On Hypersexual Filipina Video Ho: Demanding Powerful, Painful, Pleasurable and Political Critique
Celine Parreñas Shimizu / UCSB
The Grammy-winning, multi-platinum-selling, global hip-hop phenomenon The Black Eyed Peas debuted their latest album at number one early this summer.1 As I listen to the album’s first single, “Boom Boom Pow,” I recall the Filipina/o American feminist controversy launched on the internet three years ago regarding the Black Eyed Peas’ song “Bebot” or “Filipina Hottie” and its two music videos: Generation 1 and Generation 2. In an open letter, feminist Filipina/o Americans across the U.S. and the Philippines condemned the hypersexuality and objectification of Filipina women in the “Bebot” videos. They wrote: “[A]s Filipina/o and Filipina/o American artists, academics, and community activists, we are utterly dismayed by the portrayal of hypersexualized Filipina ‘hoochie-mama’ dancers” in Generation 2, the contemporary version of the video, and the problematic representation of Filipina women as sexual objects for Filipino men in the historic portrayal of early Filipina/o America in Generation 1.2 In effect, the open letter argued that the visibility and celebration of Filipina/o culture in popular representation happens at the expense of women who are presented as objects for male consumption and whose bodies are the terrain on which national and ethnic pride are established.

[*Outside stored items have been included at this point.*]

-- ==== Sys2Proof/Machine/Scheduler.lean ====
section
/-! DEFINITION. The scheduler's choice (R60 to R63, R66, R68), pre-emption (R70, R75 to R77), saves (R81), and the commands HOLD, RELEASE and
FLUSH (R82). -/

namespace Sys2Proof.Machine

/-! ### What waits for resources (R62, R63) -/

/-- Whether one list of numbers stands before another, place by place. -/
def lexLt : List Nat → List Nat → Bool
  | a :: x, b :: y => a < b || (a == b && lexLt x y)
  | _, _ => false

/-- The order of the choice: tenant by TVT, queue by QVT, launch by number; ties go to the lower number. -/
def State.rank (s : State) (l : Launch) : List Nat :=
  [(s.dev.tenant l.record.vmid).tvt, l.record.vmid, (s.dev.queue l.queue).qvt, l.queue, l.seq]

/-- Something that may be dispatched or resumed: the harts of a launch that wait for their first dispatch, or saved harts that resume
together. -/
inductive Bid where
  | fresh (l : Launch)
  | again (l : Launch) (us : List (List SaveArea))

def Bid.launch : Bid → Launch
  | .fresh l => l
  | .again l _ => l

/-- A queue's candidate (R62): its lowest-numbered launch with harts to dispatch, or marker that is not eligible. A gang whose members here all
hold tokens has none left to dispatch, and is passed over (DESIGN CHOICE, log 101). -/
def Device.candidate (d : Device) (q : Nat) : Option Launch :=
  (sortBy (fun (a b : Launch) => a.seq ≤ b.seq) (d.launches.filter (fun l => l.queue == q))).find? (fun l =>
    if l.record.marker then !(l.isEligible d) else !l.killed && !l.undispatched.isEmpty)

/-- Whether a candidate may begin dispatch: an eligible launch of a context that is not held, with its slots (R54, R66, R82). -/
def Device.mayDispatch (d : Device) (l : Launch) : Bool :=
  !l.record.marker && l.isEligible d && !(d.sched.heldCtx.contains l.record.ctx) && (d.slotGrant l).isSome &&
  (!l.record.gang || l.phase == .idle)

/-- The saved units of a launch in hart order. A fork pair waits until both are saved. -/
def State.savedUnits (s : State) (l : Launch) : List (List SaveArea) :=
  let mine := sortBy (fun (a b : SaveArea) => a.hart.index ≤ b.hart.index) (s.dev.saved.filter (fun a => a.hart.launch == l.id))
  let ready := mine.filter (fun a => !(s.harts.any (fun h => h.launch == l.id && h.brick == a.hart.brick &&
    some h.num == a.hart.partner && h.partner == some a.hart.num && a.peer.isNone)))
  (ready.map s.dev.unitOf).filter (fun u => match u.head? with
    | some a => ready.contains a
    | none => false) |> distinct

/-- What may resume of a launch: a gang as a whole, when none of it is on the device, so a member that was saved alone waits for the others
(DESIGN CHOICE, log 103). -/
def State.resumeBids (s : State) (l : Launch) : List Bid :=
  if l.killed || s.dev.sched.heldCtx.contains l.record.ctx then []
  else
    let us := s.savedUnits l
    if us.isEmpty then []
    else if l.record.gang then (if s.harts.any (fun h => h.launch == l.id) then [] else [.again l us])
    else us.map (fun u => .again l [u])

/-- Everything that waits, in the order of the choice. What may resume stands beside the queues' candidates, in the same order (DESIGN CHOICE,
log 100). -/
def State.bids (s : State) : List Bid :=
  let again := s.dev.launches.flatMap s.resumeBids
  let fresh := (distinct (s.dev.launches.map (·.queue))).filterMap (fun q => match s.dev.candidate q with
    | some l => if s.dev.mayDispatch l then some (Bid.fresh l) else none
    | none => none)
  sortBy (fun a b => !(lexLt (s.rank b.launch) (s.rank a.launch))) (again ++ fresh)

/-! ### Dispatch and resumption -/

/-- Seats for several units, all or none: each takes its room. -/
def Device.seatAll (d : Device) : List (List SaveArea) → List Hart → Option (List (List SaveArea × Seat))
  | [], _ => some []
  | u :: rest, hs =>
    match d.seat hs u with
    | none => none
    | some x =>
      let here := (u.zip x.nums).map (fun (y : SaveArea × Nat) => match x.lanes with
        | some m => { y.1.hart with brick := x.brick, num := y.2, run := .token, bound := m, next := m }
        | none => { y.1.hart with brick := x.brick, num := y.2, run := .token })
      (Device.seatAll d rest (here ++ hs)).map ((u, x) :: ·)

/-- Token holders stand for the saved members of a gang until it goes (R69, R73). -/
def State.holdSeats (s : State) (u : List SaveArea) (x : Seat) : State :=
  (u.zip x.nums).foldl (fun s (y : SaveArea × Nat) =>
    let h := y.1.hart
    let m := match x.lanes with
      | some m => m
      | none => h.holds &&& ~~~x.lost
    s.withHart x.brick y.2 (fun s => { s with hart :=
      { brick := x.brick, num := y.2, uid := h.uid, run := .token, queue := h.queue, seq := h.seq, index := h.index, ctx := h.ctx
        vmid := h.vmid, kernel := h.kernel, levels := h.levels, tileRes := max h.tileRes h.claims
        streamRes := max h.streamRes h.boundStreams, lgn := h.lgn, bound := m, next := m } })) s

/-- Harts of a launch are dispatched in hart order until one does not fit (R63). -/
def State.dispatchOn (l : Launch) : List Nat → State → State
  | [], s => s
  | i :: rest, s =>
    match s.dev.launch l.id with
    | none => s
    | some l' =>
      match s.dev.placeMember s.harts l' i with
      | some h => State.dispatchOn l rest (s.dispatch l' h)
      | none => s

/-- Serve a bid from what is free, if it fits (R62, R63, R69). -/
def State.serve (s : State) : Bid → Option State
  | .fresh l =>
    if l.record.gang then
      (s.dev.placeAll l.undispatched s.harts l).map (fun hs =>
        (hs.foldl (fun s h => s.bring h .token) (s.takeSlots l)).allTokens l.id)
    else match l.undispatched with
      | [] => none
      | i :: rest => (s.dev.placeMember s.harts l i).map (fun h => State.dispatchOn l rest (s.dispatch l h))
  | .again l us =>
    (s.dev.seatAll us s.harts).map (fun seats =>
      if l.record.gang then (seats.foldl (fun s x => s.holdSeats x.1 x.2) s).allTokens l.id
      else seats.foldl (fun s x => s.resumeUnit x.1 x.2 .restoring) s)

/-- Whether a bid would fit beside some harts. -/
def Bid.fits (b : Bid) (d : Device) (hs : List Hart) : Bool :=
  match b with
  | .fresh l => if l.record.gang then (d.placeAll l.undispatched hs l).isSome
    else match l.undispatched with
      | [] => false
      | i :: _ => (d.placeMember hs l i).isSome
  | .again _ us => (d.seatAll us hs).isSome

/-- The same on one brick, for a bid that is no gang's. -/
def Bid.fitsOn (x : Bid) (d : Device) (hs : List Hart) (b : Nat) : Bool :=
  match x with
  | .fresh l =>
    (match l.undispatched with
     | [] => false
     | i :: _ => l.allows hs i b && ((d.room hs b).grant l.record.laneGroups l.record.tiles l.record.streams).isSome)
  | .again _ us => us.all (fun u => (d.seatOn hs u b).isSome)

/-! ### Barrier progress (R75) -/

/-- The lowest undispatched member of a barrier at which a hart of the launch waits in barw. -/
def State.awaitedMember (s : State) (l : Launch) : Option Nat :=
  match l.owed.filter (fun i => !(l.placed.contains i)) with
  | some i => some i
  | none =>
    leastOf (s.harts.flatMap (fun h =>
      match h.wait with
      | .barw n =>
        if h.launch == l.id && h.run == .running then
          (match (h.arrivals.filter (fun x => x.bar == n && !x.again)).getLast? with
           | some x => l.undispatched.filter (sameBarrier l.record.levels x.scope h.index)
           | none => [])
        else []
      | _ => []))

/-- The hart of a launch that waits in barw and was dispatched most recently. -/
def State.latestWaiter (s : State) (l : Launch) : Option Hart :=
  (s.harts.filter (fun h => h.launch == l.id && h.run == .running && (match h.wait with
    | .barw _ => true
    | _ => false))).foldl (fun (m : Option Hart) h => match m with
      | some x => if x.uid < h.uid then some h else some x
      | none => some h) none

/-- A step of barrier progress for a launch: room is made for a member that does not fit, and once it fits the member is dispatched before
any other choice. A member that fits anyway is left to the choice of R62. -/
def State.progressBarrier (s : State) (l : Launch) : Option State :=
  if l.record.gang || l.killed || l.record.marker || s.dev.sched.heldCtx.contains l.record.ctx then none
  else match s.awaitedMember l with
    | none => none
    | some i =>
      match s.dev.placeMember s.harts l i with
      | some h =>
        if l.owed = some i then
          some ((s.mapDev (fun d => d.mapLaunch l.id (fun l => { l with owed := none }))).dispatch { l with owed := none } h)
        else none
      | none =>
        if s.harts.any (fun h => h.launch == l.id && h.run == .stopped) then none
        else match s.latestWaiter l with
          | none => none
          | some w =>
            if !(s.slotsFor (if w.partner.isSome then 2 else 1)) then none
            else some ((s.mapDev (fun d => d.mapLaunch l.id (fun l => { l with owed := some i }))).stopWhere (fun h => h.uid == w.uid))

I re-visit this controversy to assess how feminism, nationalism and popular music and representation interact today. I suggest we dig deeper by asking questions about both sexuality and representation that complicate the primarily gendered critique of the “Bebot” videos: Does the sight of brown female skin evoke its many colonial deployments in ways that obscure the political intervention that different representational forms, structures and grammar can offer? In this particular case, is sex always already demeaning and negative for marginalized women?
What Stuart Hall called “the burden of representation” for artists of color rears its head anew in the form of feminist critique. Political, harmonious and stylish, the Filipino/African American singer/dancer Apl De Ap, founding member of The Black Eyed Peas, uses music, dance and fashion to articulate, in the most recognizable and noticeable form today, the Filipino American diaspora in transnational popular culture. Because sightings of Filipino American popular representations continue to be rare, the artists of color committed to presenting such images are met with a lot of adulation and expectation. How does this feminist critique converge with visual, sonic and sexual analysis?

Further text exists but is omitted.